Filter the entries below, keeping every line that has the word "putHst".

(Stored items)
==============================
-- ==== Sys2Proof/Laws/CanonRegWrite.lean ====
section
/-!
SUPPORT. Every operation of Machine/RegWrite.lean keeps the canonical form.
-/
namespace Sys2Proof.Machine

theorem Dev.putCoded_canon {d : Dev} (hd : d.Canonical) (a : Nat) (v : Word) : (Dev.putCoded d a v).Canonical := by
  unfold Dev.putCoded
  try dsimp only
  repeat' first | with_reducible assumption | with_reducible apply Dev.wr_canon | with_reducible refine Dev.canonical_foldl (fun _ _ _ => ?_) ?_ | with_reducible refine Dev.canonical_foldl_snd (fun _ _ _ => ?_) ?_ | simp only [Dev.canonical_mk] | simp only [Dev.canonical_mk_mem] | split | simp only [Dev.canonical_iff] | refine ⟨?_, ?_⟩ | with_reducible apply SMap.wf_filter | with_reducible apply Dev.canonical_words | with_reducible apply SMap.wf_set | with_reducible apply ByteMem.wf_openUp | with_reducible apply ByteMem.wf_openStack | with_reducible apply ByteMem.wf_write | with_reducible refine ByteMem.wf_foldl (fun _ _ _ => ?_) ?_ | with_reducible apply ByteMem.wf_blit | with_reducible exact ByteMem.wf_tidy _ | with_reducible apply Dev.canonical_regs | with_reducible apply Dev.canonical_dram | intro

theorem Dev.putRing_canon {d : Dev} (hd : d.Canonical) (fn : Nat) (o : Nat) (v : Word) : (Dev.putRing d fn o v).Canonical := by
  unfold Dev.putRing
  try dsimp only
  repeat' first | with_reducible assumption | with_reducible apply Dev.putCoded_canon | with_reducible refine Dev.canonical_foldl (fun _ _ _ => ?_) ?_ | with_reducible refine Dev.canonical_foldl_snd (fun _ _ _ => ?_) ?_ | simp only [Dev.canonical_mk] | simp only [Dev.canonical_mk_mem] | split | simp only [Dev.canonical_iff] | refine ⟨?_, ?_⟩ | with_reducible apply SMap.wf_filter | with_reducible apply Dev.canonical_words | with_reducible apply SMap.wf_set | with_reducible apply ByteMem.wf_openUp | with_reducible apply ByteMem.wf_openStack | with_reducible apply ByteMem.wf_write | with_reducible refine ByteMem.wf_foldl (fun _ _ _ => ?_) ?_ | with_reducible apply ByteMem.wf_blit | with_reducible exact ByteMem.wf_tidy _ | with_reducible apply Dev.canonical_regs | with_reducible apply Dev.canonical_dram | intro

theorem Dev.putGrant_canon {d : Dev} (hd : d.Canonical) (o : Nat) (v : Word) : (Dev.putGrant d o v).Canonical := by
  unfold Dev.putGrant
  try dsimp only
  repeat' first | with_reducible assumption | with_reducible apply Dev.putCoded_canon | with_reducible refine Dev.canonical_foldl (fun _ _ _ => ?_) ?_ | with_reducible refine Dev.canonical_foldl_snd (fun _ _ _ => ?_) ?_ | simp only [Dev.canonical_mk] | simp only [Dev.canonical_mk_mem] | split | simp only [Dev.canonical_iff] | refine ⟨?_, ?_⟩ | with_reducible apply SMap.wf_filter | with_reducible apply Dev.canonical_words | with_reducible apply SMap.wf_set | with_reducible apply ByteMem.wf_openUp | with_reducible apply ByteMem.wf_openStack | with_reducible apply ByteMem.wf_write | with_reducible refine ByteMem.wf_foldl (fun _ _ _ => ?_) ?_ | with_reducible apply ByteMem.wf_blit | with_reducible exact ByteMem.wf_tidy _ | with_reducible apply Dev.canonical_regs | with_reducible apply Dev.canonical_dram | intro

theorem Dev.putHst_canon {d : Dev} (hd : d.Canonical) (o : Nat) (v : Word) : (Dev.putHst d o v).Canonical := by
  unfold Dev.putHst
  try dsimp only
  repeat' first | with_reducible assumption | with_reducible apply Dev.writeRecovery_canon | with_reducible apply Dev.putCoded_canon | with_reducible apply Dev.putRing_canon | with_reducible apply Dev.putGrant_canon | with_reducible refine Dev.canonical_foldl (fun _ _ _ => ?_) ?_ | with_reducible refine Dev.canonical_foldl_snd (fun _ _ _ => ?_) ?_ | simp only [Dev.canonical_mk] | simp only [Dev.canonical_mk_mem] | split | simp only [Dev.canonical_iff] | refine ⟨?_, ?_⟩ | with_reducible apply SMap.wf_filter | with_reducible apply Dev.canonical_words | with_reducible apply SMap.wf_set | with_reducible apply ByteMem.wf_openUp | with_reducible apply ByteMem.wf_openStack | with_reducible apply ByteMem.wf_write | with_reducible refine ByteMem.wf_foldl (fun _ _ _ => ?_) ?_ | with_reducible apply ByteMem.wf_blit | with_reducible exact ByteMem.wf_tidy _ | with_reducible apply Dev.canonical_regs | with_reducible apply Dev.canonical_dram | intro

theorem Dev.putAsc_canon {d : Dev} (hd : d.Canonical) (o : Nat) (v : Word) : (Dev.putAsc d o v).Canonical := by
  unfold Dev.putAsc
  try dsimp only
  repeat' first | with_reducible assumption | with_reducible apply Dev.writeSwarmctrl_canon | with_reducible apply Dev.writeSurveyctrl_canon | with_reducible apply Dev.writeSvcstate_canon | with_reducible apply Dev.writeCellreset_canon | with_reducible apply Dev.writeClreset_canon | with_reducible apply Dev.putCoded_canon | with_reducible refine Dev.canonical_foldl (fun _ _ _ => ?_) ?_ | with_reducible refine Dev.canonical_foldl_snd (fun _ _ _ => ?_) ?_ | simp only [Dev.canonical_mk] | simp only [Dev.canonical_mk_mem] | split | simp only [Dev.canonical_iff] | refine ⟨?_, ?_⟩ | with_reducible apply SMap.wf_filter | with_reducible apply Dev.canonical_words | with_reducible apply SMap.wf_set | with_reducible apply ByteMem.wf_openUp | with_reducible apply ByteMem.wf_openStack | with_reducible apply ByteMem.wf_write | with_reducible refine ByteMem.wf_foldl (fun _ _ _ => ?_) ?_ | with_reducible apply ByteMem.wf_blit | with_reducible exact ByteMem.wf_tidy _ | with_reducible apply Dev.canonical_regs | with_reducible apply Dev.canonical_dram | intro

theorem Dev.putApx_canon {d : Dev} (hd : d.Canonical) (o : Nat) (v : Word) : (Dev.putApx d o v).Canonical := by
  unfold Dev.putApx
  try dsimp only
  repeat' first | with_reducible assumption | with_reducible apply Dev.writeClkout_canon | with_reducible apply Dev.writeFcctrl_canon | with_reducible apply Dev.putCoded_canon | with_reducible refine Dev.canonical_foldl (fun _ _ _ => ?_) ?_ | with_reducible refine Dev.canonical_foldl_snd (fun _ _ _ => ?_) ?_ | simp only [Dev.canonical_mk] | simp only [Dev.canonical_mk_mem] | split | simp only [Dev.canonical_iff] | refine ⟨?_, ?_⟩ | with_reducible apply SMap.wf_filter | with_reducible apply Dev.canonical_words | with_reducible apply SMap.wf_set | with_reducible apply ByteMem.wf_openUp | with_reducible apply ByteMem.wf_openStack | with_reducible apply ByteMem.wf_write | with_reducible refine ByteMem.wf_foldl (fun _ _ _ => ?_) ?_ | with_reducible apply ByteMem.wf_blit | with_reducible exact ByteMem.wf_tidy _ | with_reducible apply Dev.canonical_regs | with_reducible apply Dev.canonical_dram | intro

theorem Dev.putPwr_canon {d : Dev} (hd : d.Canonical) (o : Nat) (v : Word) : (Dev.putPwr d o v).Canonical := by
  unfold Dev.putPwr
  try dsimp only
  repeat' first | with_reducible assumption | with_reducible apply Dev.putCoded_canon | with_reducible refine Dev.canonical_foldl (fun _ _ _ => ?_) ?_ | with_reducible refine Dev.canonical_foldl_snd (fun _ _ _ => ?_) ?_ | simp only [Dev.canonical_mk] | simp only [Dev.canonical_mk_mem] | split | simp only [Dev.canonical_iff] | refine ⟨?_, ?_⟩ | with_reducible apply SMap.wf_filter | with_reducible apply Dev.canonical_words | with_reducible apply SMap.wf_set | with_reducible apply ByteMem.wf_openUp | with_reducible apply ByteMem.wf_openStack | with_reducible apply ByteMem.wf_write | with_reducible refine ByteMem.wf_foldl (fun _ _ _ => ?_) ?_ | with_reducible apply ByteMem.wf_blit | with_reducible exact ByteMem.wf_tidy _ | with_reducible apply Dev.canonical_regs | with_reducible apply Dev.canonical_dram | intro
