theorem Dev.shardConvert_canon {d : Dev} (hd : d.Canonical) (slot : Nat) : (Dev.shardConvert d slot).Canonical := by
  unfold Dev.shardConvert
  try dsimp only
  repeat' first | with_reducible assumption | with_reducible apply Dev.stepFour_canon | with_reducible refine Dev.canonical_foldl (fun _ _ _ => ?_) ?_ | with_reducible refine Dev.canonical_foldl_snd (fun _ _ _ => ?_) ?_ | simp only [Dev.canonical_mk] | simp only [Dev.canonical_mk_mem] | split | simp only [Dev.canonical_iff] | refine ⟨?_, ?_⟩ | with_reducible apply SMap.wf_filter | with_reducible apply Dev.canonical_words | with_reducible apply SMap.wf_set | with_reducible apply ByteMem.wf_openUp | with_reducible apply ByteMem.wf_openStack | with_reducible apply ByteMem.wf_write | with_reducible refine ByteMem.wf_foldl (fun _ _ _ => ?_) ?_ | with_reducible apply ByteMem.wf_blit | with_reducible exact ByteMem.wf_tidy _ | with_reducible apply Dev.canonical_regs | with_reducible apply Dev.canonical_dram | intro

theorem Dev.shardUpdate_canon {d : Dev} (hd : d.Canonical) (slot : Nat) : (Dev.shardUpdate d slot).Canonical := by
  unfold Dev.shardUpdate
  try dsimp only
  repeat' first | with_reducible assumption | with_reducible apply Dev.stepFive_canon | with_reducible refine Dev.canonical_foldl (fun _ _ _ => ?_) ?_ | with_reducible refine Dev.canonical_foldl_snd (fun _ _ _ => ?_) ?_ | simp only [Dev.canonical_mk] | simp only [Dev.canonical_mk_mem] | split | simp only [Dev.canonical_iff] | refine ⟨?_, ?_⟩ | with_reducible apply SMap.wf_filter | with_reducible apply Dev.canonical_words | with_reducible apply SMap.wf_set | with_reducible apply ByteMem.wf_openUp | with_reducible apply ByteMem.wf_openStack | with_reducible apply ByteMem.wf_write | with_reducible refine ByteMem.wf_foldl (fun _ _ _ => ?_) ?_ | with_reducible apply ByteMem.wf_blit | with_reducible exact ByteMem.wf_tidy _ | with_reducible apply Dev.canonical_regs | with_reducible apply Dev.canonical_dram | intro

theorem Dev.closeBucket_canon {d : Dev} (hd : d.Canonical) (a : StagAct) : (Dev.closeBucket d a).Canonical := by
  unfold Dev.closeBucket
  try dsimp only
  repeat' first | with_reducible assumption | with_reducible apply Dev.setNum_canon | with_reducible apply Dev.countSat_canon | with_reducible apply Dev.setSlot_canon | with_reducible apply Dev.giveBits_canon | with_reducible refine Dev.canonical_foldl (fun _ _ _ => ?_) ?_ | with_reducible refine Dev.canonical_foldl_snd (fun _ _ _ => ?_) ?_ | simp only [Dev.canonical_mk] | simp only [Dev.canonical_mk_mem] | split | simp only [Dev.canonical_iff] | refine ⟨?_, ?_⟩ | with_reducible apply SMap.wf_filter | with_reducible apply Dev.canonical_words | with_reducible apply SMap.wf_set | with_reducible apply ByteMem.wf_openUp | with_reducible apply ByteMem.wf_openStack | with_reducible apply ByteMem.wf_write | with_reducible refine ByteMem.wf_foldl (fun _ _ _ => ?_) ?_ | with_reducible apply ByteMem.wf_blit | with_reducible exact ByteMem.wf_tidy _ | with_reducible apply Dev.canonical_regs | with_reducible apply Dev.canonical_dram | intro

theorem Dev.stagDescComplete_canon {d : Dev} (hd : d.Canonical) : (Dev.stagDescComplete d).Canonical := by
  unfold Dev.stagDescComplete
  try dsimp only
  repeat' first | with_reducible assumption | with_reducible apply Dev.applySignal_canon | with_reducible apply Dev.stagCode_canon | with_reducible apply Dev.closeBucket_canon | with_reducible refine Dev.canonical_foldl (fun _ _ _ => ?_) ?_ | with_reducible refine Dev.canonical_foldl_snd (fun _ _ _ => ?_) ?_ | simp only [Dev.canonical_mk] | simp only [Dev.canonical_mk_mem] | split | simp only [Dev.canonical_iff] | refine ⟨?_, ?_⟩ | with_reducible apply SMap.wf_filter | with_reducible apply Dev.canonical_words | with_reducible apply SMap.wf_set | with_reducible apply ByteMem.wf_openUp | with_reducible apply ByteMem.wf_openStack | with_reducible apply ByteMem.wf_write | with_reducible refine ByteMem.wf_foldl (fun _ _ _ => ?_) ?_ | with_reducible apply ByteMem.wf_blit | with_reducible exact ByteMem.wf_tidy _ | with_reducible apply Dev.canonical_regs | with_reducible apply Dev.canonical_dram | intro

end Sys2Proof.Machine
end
==============================
▸ **Your solution**
theorem Dev.putHst_canon {d : Dev} (hd : d.Canonical) (o : Nat) (v : Word) : (Dev.putHst d o v).Canonical := by
  unfold Dev.putHst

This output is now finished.